PROVIDED DATA section start

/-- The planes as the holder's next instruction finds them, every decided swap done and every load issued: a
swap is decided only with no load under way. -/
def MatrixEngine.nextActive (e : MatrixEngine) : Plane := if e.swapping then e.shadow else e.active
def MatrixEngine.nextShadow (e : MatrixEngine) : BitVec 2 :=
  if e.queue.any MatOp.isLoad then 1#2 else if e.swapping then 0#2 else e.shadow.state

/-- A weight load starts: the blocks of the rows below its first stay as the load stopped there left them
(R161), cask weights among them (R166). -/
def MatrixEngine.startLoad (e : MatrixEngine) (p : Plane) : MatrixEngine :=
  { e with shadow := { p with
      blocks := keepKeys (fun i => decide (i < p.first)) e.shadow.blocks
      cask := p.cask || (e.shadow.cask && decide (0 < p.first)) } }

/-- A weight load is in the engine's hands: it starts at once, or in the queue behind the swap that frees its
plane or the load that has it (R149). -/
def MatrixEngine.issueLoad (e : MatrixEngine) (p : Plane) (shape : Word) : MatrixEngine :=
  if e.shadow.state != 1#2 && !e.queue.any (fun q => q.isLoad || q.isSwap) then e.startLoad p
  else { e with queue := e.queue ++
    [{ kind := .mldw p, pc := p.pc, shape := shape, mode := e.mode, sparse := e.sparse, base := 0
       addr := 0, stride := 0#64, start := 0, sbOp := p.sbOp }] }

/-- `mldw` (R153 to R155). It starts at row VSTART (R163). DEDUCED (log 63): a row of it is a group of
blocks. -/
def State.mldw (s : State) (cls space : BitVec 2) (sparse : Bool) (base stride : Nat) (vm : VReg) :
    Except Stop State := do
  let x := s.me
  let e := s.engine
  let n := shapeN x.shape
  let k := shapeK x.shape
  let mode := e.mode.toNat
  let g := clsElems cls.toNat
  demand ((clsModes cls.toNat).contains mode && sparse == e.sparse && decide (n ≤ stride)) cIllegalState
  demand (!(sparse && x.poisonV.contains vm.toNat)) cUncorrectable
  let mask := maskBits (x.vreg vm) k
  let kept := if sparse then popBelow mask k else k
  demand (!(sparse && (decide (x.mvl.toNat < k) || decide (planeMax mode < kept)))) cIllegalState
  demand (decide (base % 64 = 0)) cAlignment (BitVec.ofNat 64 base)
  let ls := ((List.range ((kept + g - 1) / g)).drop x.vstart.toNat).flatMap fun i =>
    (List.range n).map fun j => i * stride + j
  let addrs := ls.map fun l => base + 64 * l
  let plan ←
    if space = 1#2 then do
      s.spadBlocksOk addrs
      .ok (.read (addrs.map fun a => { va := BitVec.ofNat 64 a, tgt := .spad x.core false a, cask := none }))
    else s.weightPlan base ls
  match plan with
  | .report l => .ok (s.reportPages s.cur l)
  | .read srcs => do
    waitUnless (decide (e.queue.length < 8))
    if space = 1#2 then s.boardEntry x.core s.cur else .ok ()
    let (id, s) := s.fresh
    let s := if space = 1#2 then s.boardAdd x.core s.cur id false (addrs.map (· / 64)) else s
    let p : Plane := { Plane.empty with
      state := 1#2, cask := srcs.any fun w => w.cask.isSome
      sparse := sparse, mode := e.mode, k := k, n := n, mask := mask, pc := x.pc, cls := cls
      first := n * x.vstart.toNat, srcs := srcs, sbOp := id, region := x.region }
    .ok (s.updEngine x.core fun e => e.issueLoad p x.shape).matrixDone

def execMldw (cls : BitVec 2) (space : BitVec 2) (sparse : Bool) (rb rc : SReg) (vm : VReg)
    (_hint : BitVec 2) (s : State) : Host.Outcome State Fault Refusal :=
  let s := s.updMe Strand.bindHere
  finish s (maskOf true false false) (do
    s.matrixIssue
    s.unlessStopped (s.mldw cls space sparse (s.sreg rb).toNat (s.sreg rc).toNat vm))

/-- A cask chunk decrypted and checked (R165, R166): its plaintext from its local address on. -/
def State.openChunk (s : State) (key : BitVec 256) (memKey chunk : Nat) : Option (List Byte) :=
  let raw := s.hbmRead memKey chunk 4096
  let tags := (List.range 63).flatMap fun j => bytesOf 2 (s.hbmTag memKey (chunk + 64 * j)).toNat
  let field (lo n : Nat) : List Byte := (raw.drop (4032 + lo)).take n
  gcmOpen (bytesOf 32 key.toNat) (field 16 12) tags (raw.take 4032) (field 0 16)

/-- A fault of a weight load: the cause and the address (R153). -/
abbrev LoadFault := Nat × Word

PROVIDED DATA section end

The material above must be output in full. Keep every word as it is.

TASK RESPONSE
/-- The planes as the holder's next instruction finds them, every decided swap done and every load issued: a
swap is decided only with no load under way. -/
def MatrixEngine.nextActive (e : MatrixEngine) : Plane := if e.swapping then e.shadow else e.active
def MatrixEngine.nextShadow (e : MatrixEngine) : BitVec 2 :=
  if e.queue.any MatOp.isLoad then 1#2 else if e.swapping then 0#2 else e.shadow.state

/-- A weight load starts: the blocks of the rows below its first stay as the load stopped there left them
(R161), cask weights among them (R166). -/
def MatrixEngine.startLoad (e : MatrixEngine) (p : Plane) : MatrixEngine :=
  { e with shadow := { p with
      blocks := keepKeys (fun i => decide (i < p.first)) e.shadow.blocks
      cask := p.cask || (e.shadow.cask && decide (0 < p.first)) } }

/-- A weight load is in the engine's hands: it starts at once, or in the queue behind the swap that frees its
plane or the load that has it (R149). -/
def MatrixEngine.issueLoad (e : MatrixEngine) (p : Plane) (shape : Word) : MatrixEngine :=
  if e.shadow.state != 1#2 && !e.queue.any (fun q => q.isLoad || q.isSwap) then e.startLoad p
  else { e with queue := e.queue ++
    [{ kind := .mldw p, pc := p.pc, shape := shape, mode := e.mode, sparse := e.sparse, base := 0
       addr := 0, stride := 0#64, start := 0, sbOp := p.sbOp }] }

/-- `mldw` (R153 to R155). It starts at row VSTART (R163). DEDUCED (log 63): a row of it is a group of
blocks. -/
def State.mldw (s : State) (cls space : BitVec 2) (sparse : Bool) (base stride : Nat) (vm : VReg) :
    Except Stop State := do
  let x := s.me
  let e := s.engine
  let n := shapeN x.shape
  let k := shapeK x.shape
  let mode := e.mode.toNat
  let g := clsElems cls.toNat
  demand ((clsModes cls.toNat).contains mode && sparse == e.sparse && decide (n ≤ stride)) cIllegalState
  demand (!(sparse && x.poisonV.contains vm.toNat)) cUncorrectable
  let mask := maskBits (x.vreg vm) k
  let kept := if sparse then popBelow mask k else k
  demand (!(sparse && (decide (x.mvl.toNat < k) || decide (planeMax mode < kept)))) cIllegalState
  demand (decide (base % 64 = 0)) cAlignment (BitVec.ofNat 64 base)
  let ls := ((List.range ((kept + g - 1) / g)).drop x.vstart.toNat).flatMap fun i =>
    (List.range n).map fun j => i * stride + j
  let addrs := ls.map fun l => base + 64 * l
  let plan ←
    if space = 1#2 then do
      s.spadBlocksOk addrs
      .ok (.read (addrs.map fun a => { va := BitVec.ofNat 64 a, tgt := .spad x.core false a, cask := none }))
    else s.weightPlan base ls
  match plan with
  | .report l => .ok (s.reportPages s.cur l)
  | .read srcs => do
    waitUnless (decide (e.queue.length < 8))
    if space = 1#2 then s.boardEntry x.core s.cur else .ok ()
    let (id, s) := s.fresh
    let s := if space = 1#2 then s.boardAdd x.core s.cur id false (addrs.map (· / 64)) else s
    let p : Plane := { Plane.empty with
      state := 1#2, cask := srcs.any fun w => w.cask.isSome
      sparse := sparse, mode := e.mode, k := k, n := n, mask := mask, pc := x.pc, cls := cls
      first := n * x.vstart.toNat, srcs := srcs, sbOp := id, region := x.region }
    .ok (s.updEngine x.core fun e => e.issueLoad p x.shape).matrixDone

def execMldw (cls : BitVec 2) (space : BitVec 2) (sparse : Bool) (rb rc : SReg) (vm : VReg)
    (_hint : BitVec 2) (s : State) : Host.Outcome State Fault Refusal :=
  let s := s.updMe Strand.bindHere
  finish s (maskOf true false false) (do
    s.matrixIssue
    s.unlessStopped (s.mldw cls space sparse (s.sreg rb).toNat (s.sreg rc).toNat vm))

/-- A cask chunk decrypted and checked (R165, R166): its plaintext from its local address on. -/
def State.openChunk (s : State) (key : BitVec 256) (memKey chunk : Nat) : Option (List Byte) :=
  let raw := s.hbmRead memKey chunk 4096
  let tags := (List.range 63).flatMap fun j => bytesOf 2 (s.hbmTag memKey (chunk + 64 * j)).toNat
  let field (lo n : Nat) : List Byte := (raw.drop (4032 + lo)).take n
  gcmOpen (bytesOf 32 key.toNat) (field 16 12) tags (raw.take 4032) (field 0 16)

/-- A fault of a weight load: the cause and the address (R153). -/
abbrev LoadFault := Nat × Word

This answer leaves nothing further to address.